To combat this, the company has set up a Vulnerability Rewards Program
, paying anywhere from $100 to $20,000 for reported glitches.
"What we've seen in the last couple of years is what we suspect to be governments trying to intercept communications," said Tabriz. "In one case, there were Iranian-region Gmail users whose connection was being intercepted."
"These incidents are especially scary since they seem to be carried out by large, well-funded organizations or governments," she added.
It's a world away from Tabriz's computer-free childhhod home in Chicago. The daughter of an Iranian-American doctor father, and Polish-American nurse mother, Tabriz had little contact with computers until she started studying engineering at college.
Gaze across a line-up of Google security staff today and you'll find women like Tabriz are few and far between -- though in the last few years she has hired more female tech whizzes.

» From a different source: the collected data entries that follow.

-- ==== Sys2Proof/Machine/Selector.lean ====
section
/-! DEFINITION. Unit U5, the Alignment Selector: ALIGNSEL (44_neighbour_units.md R210 to R219). -/

namespace Sys2Proof.Machine

/-- The AlignmentTags (30_encoding.md R92). -/
inductive AlignTag where
  | none
  | gap
  | sector0
  | longestSync
  | badGcrRun
  | autoGap
  | signature (k : ProtKind)
deriving DecidableEq, Repr

/-- `index(kind)` (44_neighbour_units.md R213, R214). -/
def protIndex : ProtKind → Nat
  | .vmax => 0
  | .vmaxCinemaware => 1
  | .pirateSlayer => 2
  | .rapidLok => 3

/-- The number of an AlignmentTag in register TAG (30_encoding.md R92). -/
def tagNumber : AlignTag → Byte
  | .none => 0x00
  | .gap => 0x01
  | .sector0 => 0x02
  | .longestSync => 0x03
  | .badGcrRun => 0x04
  | .autoGap => 0x05
  | .signature k => BitVec.ofNat 8 (0x10 + protIndex k)

/-- The overrides of ALIGNOVR (30_encoding.md R92, 44_neighbour_units.md R211). -/
inductive Override where
  | automatic
  | gap
  | sector0
  | longestSync
  | badGcrRun
  | autoGap
  | raw
  | signature (k : ProtKind)
deriving DecidableEq, Repr

/-- The override a value of ALIGNOVR stands for, `none` where the value is in no row of the table (30_encoding.md R92). -/
def overrideOf (v : Byte) : Option Override :=
  match v.toNat with
  | 0x00 => some .automatic
  | 0x01 => some .gap
  | 0x02 => some .sector0
  | 0x03 => some .longestSync
  | 0x04 => some .badGcrRun
  | 0x05 => some .autoGap
  | 0x06 => some .raw
  | 0x10 => some (.signature .vmax)
  | 0x11 => some (.signature .vmaxCinemaware)
  | 0x12 => some (.signature .pirateSlayer)
  | 0x13 => some (.signature .rapidLok)
  | _ => none

/-- The override forces a protection matcher that is absent (44_neighbour_units.md R213). -/
def matcherAbsent (c : Config) : Override → Bool
  | .signature k => (c.protMatch k).isNone
  | _ => false

/-- The least index `rs` with `W[rs .. q−1]` all 0xFF (44_neighbour_units.md R215, R216). -/
def ffRunStart (W : List Byte) (q : Nat) : Nat := q - ((W.take q).reverse.takeWhile (· == syncByte)).length

/-- The better of the best gap so far and the span from `prev` to `a` (44_neighbour_units.md R215): the span and the
rotation point; the first longest wins ties. -/
def betterGap (W : List Byte) (best : Option (Nat × Nat)) (prev a : Nat) : Option (Nat × Nat) :=
  let new := (a - prev, min (prev + dataGcrLen) (max prev (ffRunStart W a)))
  match best with
  | none => some new
  | some b => if b.1 < new.1 then some new else some b

/-- The loop of GAP (44_neighbour_units.md R215): `prev` is the end of the previous sync. Every turn moves the cursor
forward, so as many turns as W has bytes are enough. -/
def gapLoop (W : List Byte) (L : Nat) : Nat → Option (Nat × Nat) → Option Nat → Nat → Option (Nat × Nat)
  | 0, best, _, _ => best
  | fuel + 1, best, prev, p =>
    match fsync W p W.length with
    | none => best
    | some a =>
      let best' := match prev with
        | some q => if q < L then betterGap W best q a else best
        | none => best
      gapLoop W L fuel best' (some a) a

/-- `GAP(W, L)`: the longest inter-sector gap, its span and the rotation point (44_neighbour_units.md R215). -/
def gapSearch (W : List Byte) (L : Nat) : Option (Nat × Nat) := gapLoop W L W.length none none 0

/-- The loop of SECTOR0 (44_neighbour_units.md R216). DESIGN CHOICE for a header layout other than
the default (a parameter): the rule tests P[0] and P[2] of the one group it decodes, the model the fields ID and sector
wherever the layout puts them, and a field put past the fourth plain byte reads as 0 (log entry 16). -/
def sector0Loop (c : Config) (W : List Byte) (L : Nat) : Nat → Nat → Option Nat
  | 0, _ => none
  | fuel + 1, p =>
    match fhdr W p W.length with
    | none => none
    | some h =>
      let q := h - 1
      if L ≤ q then none
      else
        let P := decBytes c ((W.drop q).take 5)
        if q + 5 ≤ W.length ∧ headerGet c P .headerId = c.hdrId ∧ headerGet c P .sector = 0x00 then
          some (ffRunStart W q)
        else sector0Loop c W L fuel h

/-- `SECTOR0(W, L)`: the start of the sync of the first sector-0 header (44_neighbour_units.md R216). -/
def sector0Search (c : Config) (W : List Byte) (L : Nat) : Option Nat := sector0Loop c W L W.length 0

/-- `AUTOGAP(W, L)`: five bytes before the longest run of one repeated byte, at least two long; it may be negative
(44_neighbour_units.md R217). -/
def autoGapSearch (W : List Byte) : Option Int :=
  (longestSpan ((spansOf W).filter fun r => decide (2 ≤ r.stop - r.start))).map fun r => (r.start : Int) - 5

/-- `LONGSYNC`: the start of the longest run of 0xFF (44_neighbour_units.md R218). -/
def longSyncSearch (W : List Byte) : Option Nat :=
  (longestSpan ((spansOf W).filter fun r => r.val == syncByte)).map Span.start

/-- `BADRUN`: the start of the longest run of positions with a bad-GCR window (44_neighbour_units.md R218). DESIGN CHOICE:
of several longest runs the first, as the rule says for LONGSYNC and not for BADRUN (log entry 18). -/
def badRunSearch (W : List Byte) : Option Nat :=
  (longestSpan ((spansOf (badFlags W)).filter fun r => r.val)).map Span.start

/-- The protection kinds in the order they are tried (44_neighbour_units.md R213). -/
def protKinds : List ProtKind := [.vmax, .vmaxCinemaware, .pirateSlayer, .rapidLok]

/-- What one protection matcher finds; an absent one finds nothing (44_neighbour_units.md R213). -/
def protSearch (c : Config) (W : List Byte) (L : Nat) (k : ProtKind) : Option Int := (c.protMatch k).bind fun f => f W L

/-- The first protection signature found, in the order of the kinds (44_neighbour_units.md R213, R214). -/
def firstSignature (c : Config) (W : List Byte) (L : Nat) : Option (AlignTag × Int) :=
  protKinds.findSome? fun k => (protSearch c W L k).map fun o => (.signature k, o)

/-- `SELECT(W, L, 0)`, the automatic order: the first applicable wins (44_neighbour_units.md R214). -/
def selectAutomatic (c : Config) (W : List Byte) (L : Nat) : AlignTag × Int :=
  match firstSignature c W L with
  | some r => r
  | none =>
    let g := gapSearch W L
    match g.filter fun x => decide (dataGcrLen + sigGapDiff < x.1) with
    | some x => (.gap, x.2)
    | none =>
      match sector0Search c W L with
      | some o => (.sector0, o)
      | none =>
        match g with
        | some x => (.gap, x.2)
        | none =>
          match autoGapSearch W with
          | some o => (.autoGap, o)
          | none => (.none, 0)

/-- A forced method: its tag and offset, or the unrotated track tagged None; no falling through
(44_neighbour_units.md R211, R214). -/
def forced (tag : AlignTag) (o : Option Int) : AlignTag × Int :=
  match o with
  | some o => (tag, o)
  | none => (.none, 0)

/-- `SELECT(W, L, ALIGNOVR)` (44_neighbour_units.md R214). -/
def selectAlign (c : Config) (W : List Byte) (L : Nat) : Override → AlignTag × Int
  | .automatic => selectAutomatic c W L
  | .gap => forced .gap ((gapSearch W L).map fun x => (x.2 : Int))
  | .sector0 => forced .sector0 ((sector0Search c W L).map Int.ofNat)
  | .longestSync => forced .longestSync ((longSyncSearch W).map Int.ofNat)
  | .badGcrRun => forced .badGcrRun ((badRunSearch W).map Int.ofNat)
  | .autoGap => forced .autoGap (autoGapSearch W)
  | .raw => (.none, 0)
  | .signature k => forced (.signature k) (protSearch c W L k)

/-- `o mod L`, the offset normalised into `[0, L)` (44_neighbour_units.md R214, 00_scope.md R17). -/
def normalOffset (o : Int) (L : Nat) : Nat := (o % (L : Int)).toNat

/-- ALIGNSEL (44_neighbour_units.md R214). -/
def ruleAlignsel (c : Config) (s : State) : Except FaultCode State := do
  if s.cycl = 0 ∨ tbCap < s.cycs.toNat + s.cycl.toNat then .error .range
  else match overrideOf s.alignovr with
    | none => .error .badArg
    | some v =>
      if matcherAbsent c v then .error .unsup
      else
        let C ← readWindow s
        let L := s.cycl.toNat
        let W := C ++ C
        let r := selectAlign c W L v
        let o := normalOffset r.2 L
        let t ← memWrite s .wb 0 W
        let u ← memWrite t .tb 0 ((W.drop o).take L)
        .ok { u with
          cycs := 0, len := s.cycl, outlen := s.cycl, res := BitVec.ofNat 16 o, tag := tagNumber r.1 }

/-- The meaning of ALIGNSEL. -/
def execAlignsel (s : State) : Host.Outcome State Fault Refusal := runCommand (ruleAlignsel params) s

end Sys2Proof.Machine
end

She admits there's an obvious gender imbalance in Silicon Valley, but for once is stumped on the fault.
"Clearly the numbers make you think 'what is the problem that there aren't more women working in security, that there aren't more women working in technology?" she said.
"And it does make me think what is the problem here? Is it the culture or the atmosphere?"
Thinking outside the screen
Funnily enough, during training sessions Tabriz first asks new recruits to hack not a computer, but a vending machine.
"There's this idea that you need to be a super genius computer geek to be a hacker. But in reality, I think anybody can be a hacker in the real world -- just think of all the non-software examples," said Tabriz.
"A lot of people ask me what's the best answer I've been given to the vending machine problem, and the real answer is there is none. Some people think about how they'd steal their favorite snack; some people figure out how to steal the entire machine of snacks; and some people figure out how they could add some sort of functionality to the machine that wasn't there before"
Tabriz's job is as much about technological know-how, as understanding the psychology of attackers.
"Anybody who's working in defense -- police officers, security, or law enforcement -- has to stop and think 'what is the enemy or the attacker going to do?'" she said.
"Because you always want to stay one step ahead of them."